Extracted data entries
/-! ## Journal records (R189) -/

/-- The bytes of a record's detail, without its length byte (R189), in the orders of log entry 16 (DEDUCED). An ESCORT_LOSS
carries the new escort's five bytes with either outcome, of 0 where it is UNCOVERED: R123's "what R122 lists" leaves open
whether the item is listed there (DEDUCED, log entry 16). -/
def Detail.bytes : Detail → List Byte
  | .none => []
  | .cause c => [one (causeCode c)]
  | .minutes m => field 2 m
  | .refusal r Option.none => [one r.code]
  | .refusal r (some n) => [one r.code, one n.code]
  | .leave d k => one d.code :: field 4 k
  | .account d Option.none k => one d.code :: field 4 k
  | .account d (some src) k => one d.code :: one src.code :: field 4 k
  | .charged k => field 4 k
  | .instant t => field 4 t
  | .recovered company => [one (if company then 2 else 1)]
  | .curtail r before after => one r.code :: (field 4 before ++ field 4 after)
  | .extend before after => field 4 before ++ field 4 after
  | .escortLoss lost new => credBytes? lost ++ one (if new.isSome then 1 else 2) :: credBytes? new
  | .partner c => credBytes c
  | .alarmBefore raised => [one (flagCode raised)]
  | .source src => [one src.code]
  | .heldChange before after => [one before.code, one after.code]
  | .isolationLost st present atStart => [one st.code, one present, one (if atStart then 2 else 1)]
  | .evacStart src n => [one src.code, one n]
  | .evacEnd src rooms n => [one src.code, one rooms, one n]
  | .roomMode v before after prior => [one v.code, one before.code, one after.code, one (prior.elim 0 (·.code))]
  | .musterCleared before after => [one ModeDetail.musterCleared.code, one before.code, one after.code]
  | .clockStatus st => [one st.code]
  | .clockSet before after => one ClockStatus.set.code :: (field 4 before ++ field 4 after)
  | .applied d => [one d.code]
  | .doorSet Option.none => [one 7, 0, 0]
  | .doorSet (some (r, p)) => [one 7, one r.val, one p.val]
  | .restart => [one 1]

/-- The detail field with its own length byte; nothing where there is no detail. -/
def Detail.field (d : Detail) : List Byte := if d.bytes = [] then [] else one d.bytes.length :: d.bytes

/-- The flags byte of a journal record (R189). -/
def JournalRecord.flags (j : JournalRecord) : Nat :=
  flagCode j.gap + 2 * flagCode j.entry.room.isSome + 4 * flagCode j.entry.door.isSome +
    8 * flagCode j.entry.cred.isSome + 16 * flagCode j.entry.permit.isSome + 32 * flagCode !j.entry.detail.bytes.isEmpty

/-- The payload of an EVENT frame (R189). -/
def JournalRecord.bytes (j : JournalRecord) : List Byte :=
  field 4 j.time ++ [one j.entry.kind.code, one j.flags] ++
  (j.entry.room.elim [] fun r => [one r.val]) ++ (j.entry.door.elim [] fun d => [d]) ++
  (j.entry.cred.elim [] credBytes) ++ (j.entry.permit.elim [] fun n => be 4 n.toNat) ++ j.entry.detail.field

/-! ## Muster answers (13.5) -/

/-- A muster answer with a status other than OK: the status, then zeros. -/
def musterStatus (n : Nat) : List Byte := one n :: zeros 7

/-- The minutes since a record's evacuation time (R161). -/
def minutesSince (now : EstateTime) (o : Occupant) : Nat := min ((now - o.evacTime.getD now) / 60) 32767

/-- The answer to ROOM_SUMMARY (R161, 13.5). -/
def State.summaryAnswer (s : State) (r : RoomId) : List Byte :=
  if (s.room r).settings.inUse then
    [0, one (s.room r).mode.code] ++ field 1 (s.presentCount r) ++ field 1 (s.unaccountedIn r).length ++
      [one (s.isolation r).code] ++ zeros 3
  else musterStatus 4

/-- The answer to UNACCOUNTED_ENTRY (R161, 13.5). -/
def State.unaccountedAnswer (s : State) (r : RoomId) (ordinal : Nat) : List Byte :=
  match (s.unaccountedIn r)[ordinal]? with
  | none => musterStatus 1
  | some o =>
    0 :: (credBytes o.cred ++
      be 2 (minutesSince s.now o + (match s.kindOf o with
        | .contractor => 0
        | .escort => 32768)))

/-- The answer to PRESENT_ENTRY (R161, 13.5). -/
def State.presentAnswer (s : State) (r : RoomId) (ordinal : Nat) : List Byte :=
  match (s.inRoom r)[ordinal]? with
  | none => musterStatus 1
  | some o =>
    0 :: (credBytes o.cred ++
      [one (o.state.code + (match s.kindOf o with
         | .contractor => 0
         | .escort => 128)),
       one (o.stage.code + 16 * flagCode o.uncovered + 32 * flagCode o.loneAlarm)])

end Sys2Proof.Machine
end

...

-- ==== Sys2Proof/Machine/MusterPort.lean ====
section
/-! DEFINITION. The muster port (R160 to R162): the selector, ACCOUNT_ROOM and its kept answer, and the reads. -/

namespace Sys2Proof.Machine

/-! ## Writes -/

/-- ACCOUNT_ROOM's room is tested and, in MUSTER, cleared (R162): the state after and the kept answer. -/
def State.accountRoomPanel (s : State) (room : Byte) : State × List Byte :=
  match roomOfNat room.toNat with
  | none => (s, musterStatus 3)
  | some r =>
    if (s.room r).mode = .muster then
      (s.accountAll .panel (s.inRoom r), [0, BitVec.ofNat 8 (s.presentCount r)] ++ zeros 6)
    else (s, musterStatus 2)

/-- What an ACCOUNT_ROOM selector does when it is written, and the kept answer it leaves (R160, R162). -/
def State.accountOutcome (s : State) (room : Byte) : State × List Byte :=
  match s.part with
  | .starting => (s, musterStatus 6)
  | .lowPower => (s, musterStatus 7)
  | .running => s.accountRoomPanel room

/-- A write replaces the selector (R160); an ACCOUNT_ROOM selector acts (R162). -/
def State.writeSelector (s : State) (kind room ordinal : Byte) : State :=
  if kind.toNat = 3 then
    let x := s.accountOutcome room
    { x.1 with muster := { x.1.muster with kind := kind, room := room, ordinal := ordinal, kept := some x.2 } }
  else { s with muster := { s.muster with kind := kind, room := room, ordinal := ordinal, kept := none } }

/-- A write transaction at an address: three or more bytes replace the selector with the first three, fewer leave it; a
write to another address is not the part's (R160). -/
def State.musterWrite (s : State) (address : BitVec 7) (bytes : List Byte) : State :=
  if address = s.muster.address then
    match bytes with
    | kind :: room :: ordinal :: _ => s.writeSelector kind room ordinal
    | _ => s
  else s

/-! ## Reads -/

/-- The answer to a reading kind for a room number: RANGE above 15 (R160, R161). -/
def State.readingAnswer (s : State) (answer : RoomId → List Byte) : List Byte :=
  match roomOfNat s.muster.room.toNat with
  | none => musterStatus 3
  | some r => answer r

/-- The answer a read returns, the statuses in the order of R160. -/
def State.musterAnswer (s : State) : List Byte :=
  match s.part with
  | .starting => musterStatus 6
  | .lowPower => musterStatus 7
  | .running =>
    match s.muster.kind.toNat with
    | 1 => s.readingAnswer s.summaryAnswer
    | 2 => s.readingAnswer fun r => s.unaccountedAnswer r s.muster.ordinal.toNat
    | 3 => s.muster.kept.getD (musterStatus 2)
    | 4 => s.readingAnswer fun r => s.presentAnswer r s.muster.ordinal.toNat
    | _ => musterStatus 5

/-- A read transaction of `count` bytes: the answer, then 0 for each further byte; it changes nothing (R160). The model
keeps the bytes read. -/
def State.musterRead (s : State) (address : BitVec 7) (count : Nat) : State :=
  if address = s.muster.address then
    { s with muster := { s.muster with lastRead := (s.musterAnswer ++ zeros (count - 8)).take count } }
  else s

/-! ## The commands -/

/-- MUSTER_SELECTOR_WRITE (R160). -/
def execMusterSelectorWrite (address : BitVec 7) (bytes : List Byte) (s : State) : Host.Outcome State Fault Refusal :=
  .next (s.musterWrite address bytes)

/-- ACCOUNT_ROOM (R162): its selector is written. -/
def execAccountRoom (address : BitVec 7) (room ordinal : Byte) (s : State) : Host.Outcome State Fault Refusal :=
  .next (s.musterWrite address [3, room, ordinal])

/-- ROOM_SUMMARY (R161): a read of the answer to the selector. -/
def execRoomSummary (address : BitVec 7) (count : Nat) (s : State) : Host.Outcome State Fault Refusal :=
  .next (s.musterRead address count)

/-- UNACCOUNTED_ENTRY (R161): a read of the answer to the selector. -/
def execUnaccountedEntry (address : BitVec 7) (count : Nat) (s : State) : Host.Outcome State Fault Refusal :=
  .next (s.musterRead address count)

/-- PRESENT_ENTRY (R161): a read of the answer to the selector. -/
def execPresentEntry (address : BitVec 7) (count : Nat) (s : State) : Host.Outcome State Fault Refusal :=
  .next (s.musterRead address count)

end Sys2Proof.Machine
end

==

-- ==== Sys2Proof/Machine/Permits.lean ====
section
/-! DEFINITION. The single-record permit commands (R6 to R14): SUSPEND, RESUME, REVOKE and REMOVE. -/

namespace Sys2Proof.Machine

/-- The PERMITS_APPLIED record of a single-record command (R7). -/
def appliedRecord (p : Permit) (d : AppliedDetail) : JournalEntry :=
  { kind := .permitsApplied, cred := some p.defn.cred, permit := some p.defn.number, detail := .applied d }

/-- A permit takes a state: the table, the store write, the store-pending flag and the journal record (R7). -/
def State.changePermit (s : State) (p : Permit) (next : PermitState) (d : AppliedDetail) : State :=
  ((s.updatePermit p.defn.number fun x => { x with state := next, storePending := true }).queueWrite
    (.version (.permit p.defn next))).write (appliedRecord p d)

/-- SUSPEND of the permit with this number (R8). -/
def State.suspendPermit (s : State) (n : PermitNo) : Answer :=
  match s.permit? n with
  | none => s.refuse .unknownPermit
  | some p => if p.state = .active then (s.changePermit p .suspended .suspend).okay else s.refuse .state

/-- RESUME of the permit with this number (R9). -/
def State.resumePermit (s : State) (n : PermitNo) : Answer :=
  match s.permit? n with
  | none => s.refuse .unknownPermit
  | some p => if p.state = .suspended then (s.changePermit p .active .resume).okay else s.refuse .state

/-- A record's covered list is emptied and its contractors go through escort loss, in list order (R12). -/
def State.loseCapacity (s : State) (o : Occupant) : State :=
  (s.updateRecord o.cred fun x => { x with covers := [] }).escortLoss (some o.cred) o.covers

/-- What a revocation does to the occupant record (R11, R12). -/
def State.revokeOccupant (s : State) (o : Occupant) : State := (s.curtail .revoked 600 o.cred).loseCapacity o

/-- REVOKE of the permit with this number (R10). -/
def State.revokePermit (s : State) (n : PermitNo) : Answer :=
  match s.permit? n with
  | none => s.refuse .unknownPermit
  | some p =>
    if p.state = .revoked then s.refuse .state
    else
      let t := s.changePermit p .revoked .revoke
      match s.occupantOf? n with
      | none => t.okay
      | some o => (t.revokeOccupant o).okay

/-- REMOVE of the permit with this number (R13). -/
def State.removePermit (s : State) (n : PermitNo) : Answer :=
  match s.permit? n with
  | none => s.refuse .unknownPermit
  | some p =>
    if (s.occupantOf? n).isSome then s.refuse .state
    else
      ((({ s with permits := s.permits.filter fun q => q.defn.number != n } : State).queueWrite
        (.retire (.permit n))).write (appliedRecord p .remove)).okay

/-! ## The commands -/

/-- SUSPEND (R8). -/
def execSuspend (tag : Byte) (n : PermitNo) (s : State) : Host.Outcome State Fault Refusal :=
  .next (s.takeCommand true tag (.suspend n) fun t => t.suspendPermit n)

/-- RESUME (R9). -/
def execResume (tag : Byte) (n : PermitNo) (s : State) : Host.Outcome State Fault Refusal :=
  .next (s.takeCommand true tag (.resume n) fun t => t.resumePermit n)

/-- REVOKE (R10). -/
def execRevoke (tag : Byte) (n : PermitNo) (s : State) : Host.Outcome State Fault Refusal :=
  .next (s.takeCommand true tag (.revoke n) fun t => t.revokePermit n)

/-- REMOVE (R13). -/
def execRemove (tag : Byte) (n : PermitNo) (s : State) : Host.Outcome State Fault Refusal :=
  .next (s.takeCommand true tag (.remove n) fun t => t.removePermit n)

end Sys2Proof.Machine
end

## TASK ITEM:
In the data above, find the line that contains "records (R189) -/" and the line that contains "t => field 4 t". Repeat exactly those lines and every line between them, and only those.

## OUTPUT FOR THIS TASK:
/-! ## Journal records (R189) -/

/-- The bytes of a record's detail, without its length byte (R189), in the orders of log entry 16 (DEDUCED). An ESCORT_LOSS
carries the new escort's five bytes with either outcome, of 0 where it is UNCOVERED: R123's "what R122 lists" leaves open
whether the item is listed there (DEDUCED, log entry 16). -/
def Detail.bytes : Detail → List Byte
  | .none => []
  | .cause c => [one (causeCode c)]
  | .minutes m => field 2 m
  | .refusal r Option.none => [one r.code]
  | .refusal r (some n) => [one r.code, one n.code]
  | .leave d k => one d.code :: field 4 k
  | .account d Option.none k => one d.code :: field 4 k
  | .account d (some src) k => one d.code :: one src.code :: field 4 k
  | .charged k => field 4 k
  | .instant t => field 4 t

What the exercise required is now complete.